Keeping the video on mute, I punched the circling arrow again. And again. And again. Each time I saw Sebastian turn and run away from me, his mother in his arms. The footage was from above, a drone or helicopter, like Jayla had said. You couldn’t see the snarl on his face, the horrified betrayal beneath it. You couldn’t hear him shout at me above the screams of the terrified crowd or the chop of helicopter rotors. But every time he turned, I knew.
After the fourth time, I flicked the app closed, sickened but determined. I knew Jayla was going to come back from the bathroom with fresh arguments for why Evan and I should run, but I couldn’t leave my own kind behind now that the whole world knew we existed. Especially not when there were twenty-three terrified people out there who weren’t my kind before they met me. I took a deep breath and dialed an extremely private number before I could have lost my nerve. It rang once and then…
“Who is this?” Kiana’s voice rasped with suspicion. “How did you get this?”
“Hey, sis.” I choked out. “Can I come home?”
Chapter Five
“What in Halo’s name were you thinking?!” Kiana roared the second she opened the penthouse door and yanked me inside as if there were anyone else on this level to see the end of my long walk of shame. “Mating before the ceremony! I could smell it all over you as soon as we set foot in that tunnel! You’re lucky Max didn’t call you and Evan out in front of both packs!”

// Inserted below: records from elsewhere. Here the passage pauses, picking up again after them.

-- ==== Sys2Proof/Machine/RowsRegs.lean ====
section
/-!
DEFINITION. Meanings: register accesses, and the registers whose writes and reads act (02).
-/

namespace Sys2Proof.Machine

/-! ### Any register -/

def execRegisterWrite (ag : Agent) (addr bytes value : Nat) (s : State) : Ran :=
  s.did (s.storeReg ag addr bytes value)
def execRegPairHiWrite (ag : Agent) (addr value : Nat) (s : State) : Ran := s.did (s.storeHi ag addr value)
def execRegLoRead (ag : Agent) (span : RegSpan) (tag : Nat) (s : State) : Ran := s.did (s.loadReg ag span.addr span.bytes tag)

/-! ### The page header -/

def execPgCtlEnable (ag : Agent) (page : Nat) (on : Bool) (s : State) : Ran := s.did (s.setEnable ag page on)
def execPgCtlFreeze (ag : Agent) (page : Nat) (s : State) : Ran := s.did (s.setFreeze ag page)
def execSoftReset (ag : Agent) (page : Nat) (pass : Bool) (s : State) : Ran := s.did (s.resetPage ag page pass)
def execPgCtlAbort (ag : Agent) (page : Nat) (stuck : List Nat) (s : State) : Ran := s.did (s.abortPage ag page stuck)
def execPgLockWrite (ag : Agent) (page value : Nat) (s : State) : Ran := s.did (s.poke ag page 0x48 value)
def execShadowCommit (ag : Agent) (page : Nat) (s : State) : Ran := s.did (s.poke ag page 0x4C 1)
def execErrLogClear (ag : Agent) (page : Nat) (s : State) : Ran := s.did (s.poke ag page 0x30 (2 ^ 31))
def execCounterClear (ag : Agent) (page offset : Nat) (s : State) : Ran := s.did (s.poke ag page offset 1)

/-! ### Translation and shapes -/

/-- XLAT.CTL with INVAL, which leaves WCACHE_EN as it is. -/
def State.invalWord (s : State) : Nat := 2 + s.fld pgXlat 0x100 0 1

def execInvalAll (ag : Agent) (s : State) : Ran := s.did (s.poke ag pgXlat 0x100 s.invalWord)
def execTtlbInval (ag : Agent) (tile : Nat) (s : State) : Ran := s.did (onTile tile (·.poke ag (pgTtlb tile) 0x100 1) s)
def execShapeRead (ag : Agent) (s : State) : Ran := s.did (s.poke ag pgXlat 0x118 2)
def execShapeWrite (ag : Agent) (s : State) : Ran := s.did (s.poke ag pgXlat 0x118 1)

/-! ### Test of the checkers -/

/-- Whether a page is the SCRB page of a tile, which holds the Bench half of the test registers (Table 11-7). -/
def benchTest (pg : Nat) : Bool := match pageType pg with
  | some (.scrb, _) => true
  | _ => false

def hasTest (pg : Nat) : Bool := match pageType pg with
  | some (.scrb, _) => true
  | some (.mchn, _) => true
  | _ => false

def testReg (pg : Nat) : Nat := if benchTest pg then 0x168 else 0x18C

/-- FLIP_CTL with ARM, which leaves MATCH as it is. -/
def State.armWord (s : State) (pg : Nat) : Nat := 1 + 2 * s.fld pg (flipCtl (benchTest pg)) 1 1

def execFlipArm (ag : Agent) (page : Nat) (s : State) : Ran :=
  s.did (if hasTest page then s.poke ag page (flipCtl (benchTest page)) (s.armWord page) else s)
def execTestAlloc (ag : Agent) (page : Nat) (s : State) : Ran :=
  s.did (if hasTest page then s.poke ag page (testReg page) (2 ^ 16) else s)
def execTestRelease (ag : Agent) (page : Nat) (s : State) : Ran :=
  s.did (if hasTest page then s.poke ag page (testReg page) (2 ^ 17) else s)

/-! ### Reads that act -/

def execHotRead (ag : Agent) (tile tag : Nat) (s : State) : Ran := s.did (onTile tile (·.hotRead ag tile tag) s)
def execLreqRead (ag : Agent) (tag : Nat) (s : State) : Ran := s.did (s.lreqRead ag tag)

/-! ### Lease and start bits of the NODE page -/

def execRenew (ag : Agent) (s : State) : Ran := s.did (s.poke ag pgNode 0x220 1)
def execGrant (ag : Agent) (s : State) : Ran := s.did (s.poke ag pgNode 0x220 2)
def execForcedFence (ag : Agent) (s : State) : Ran := s.did (s.poke ag pgNode 0x220 4)
def execRelease (ag : Agent) (s : State) : Ran := s.did (s.poke ag pgNode 0x220 8)
def execRejoinDiscard (ag : Agent) (s : State) : Ran := s.did (s.poke ag pgNode 0x220 0x10)
def execRejoinReinstate (ag : Agent) (s : State) : Ran := s.did (s.poke ag pgNode 0x220 0x20)
def execRestart (ag : Agent) (s : State) : Ran := s.did (s.poke ag pgNode 0x268 1)
def execClearFails (ag : Agent) (s : State) : Ran := s.did (s.poke ag pgNode 0x268 2)
def execForceUnleavened (ag : Agent) (s : State) : Ran := s.did (s.poke ag pgNode 0x268 4)
def execLocate (ag : Agent) (s : State) : Ran := s.did (s.poke ag pgNode 0x278 1)

/-! ### Host link and doorbells -/

def execActiveReq (ag : Agent) (link : Link) (s : State) : Ran := s.did (s.poke ag (pgHlnk link) 0x100 2)
def execRetrain (ag : Agent) (link : Link) (s : State) : Ran := s.did (s.poke ag (pgHlnk link) 0x100 1)
/-- RCFG with ENABLE = 1, and with ENABLE = 0 (R466, R470). -/
def execRingCreate (ag : Agent) (value : Nat) (s : State) : Ran := s.did (s.poke ag pgDbel 0x10C (2 ^ 31 + value % 2 ^ 31))
def execRingDisable (ag : Agent) (value : Nat) (s : State) : Ran := s.did (s.poke ag pgDbel 0x10C (value % 2 ^ 31))
def execSqDb (ag : Agent) (value : Nat) (s : State) : Ran := s.did (s.poke ag pgDbel 0x100 value)
def execCqDb (ag : Agent) (value : Nat) (s : State) : Ran := s.did (s.poke ag pgDbel 0x104 value)

end Sys2Proof.Machine
end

“I didn’t mate with Evan!” I huffed, instinctively moving toward Father’s old familiar couch but stopping short when I discovered it had also gone AWOL.
Kiana’s residence on the floor below had always reflected focus and sacrifice with clean lines, neutral walls, and utilitarian furnishings. But in the month she’d had since becoming Alpha to renovate Father’s apartment, Victorian England had swallowed that vibe whole. Or maybe Versailles? There was a lot of wallpaper. And paneling. And when I looked up at the loft, I could just make out the shine of a satin curtain surrounding a carved bed. If she was going for ‘Now that I’m Alpha, let them eat cake’ she’d totally nailed it.
“I know that,” Kiana said, her tone softening ever so slightly. “But surely you can see how it looks. You smell mated. He smells mated. Sebastian left.”
“Evan smells like that because he had an incredibly vibrant life before I bit him,” I grumbled, helping myself to a flop on Kiana’s medieval excuse for a sofa. “And Kenzo knew. He smelled it on Sebastian this morning. But he didn’t tell Max.”
“Kenzo’s an idiot.” Kiana rolled her eyes. “And so is Sebastian.”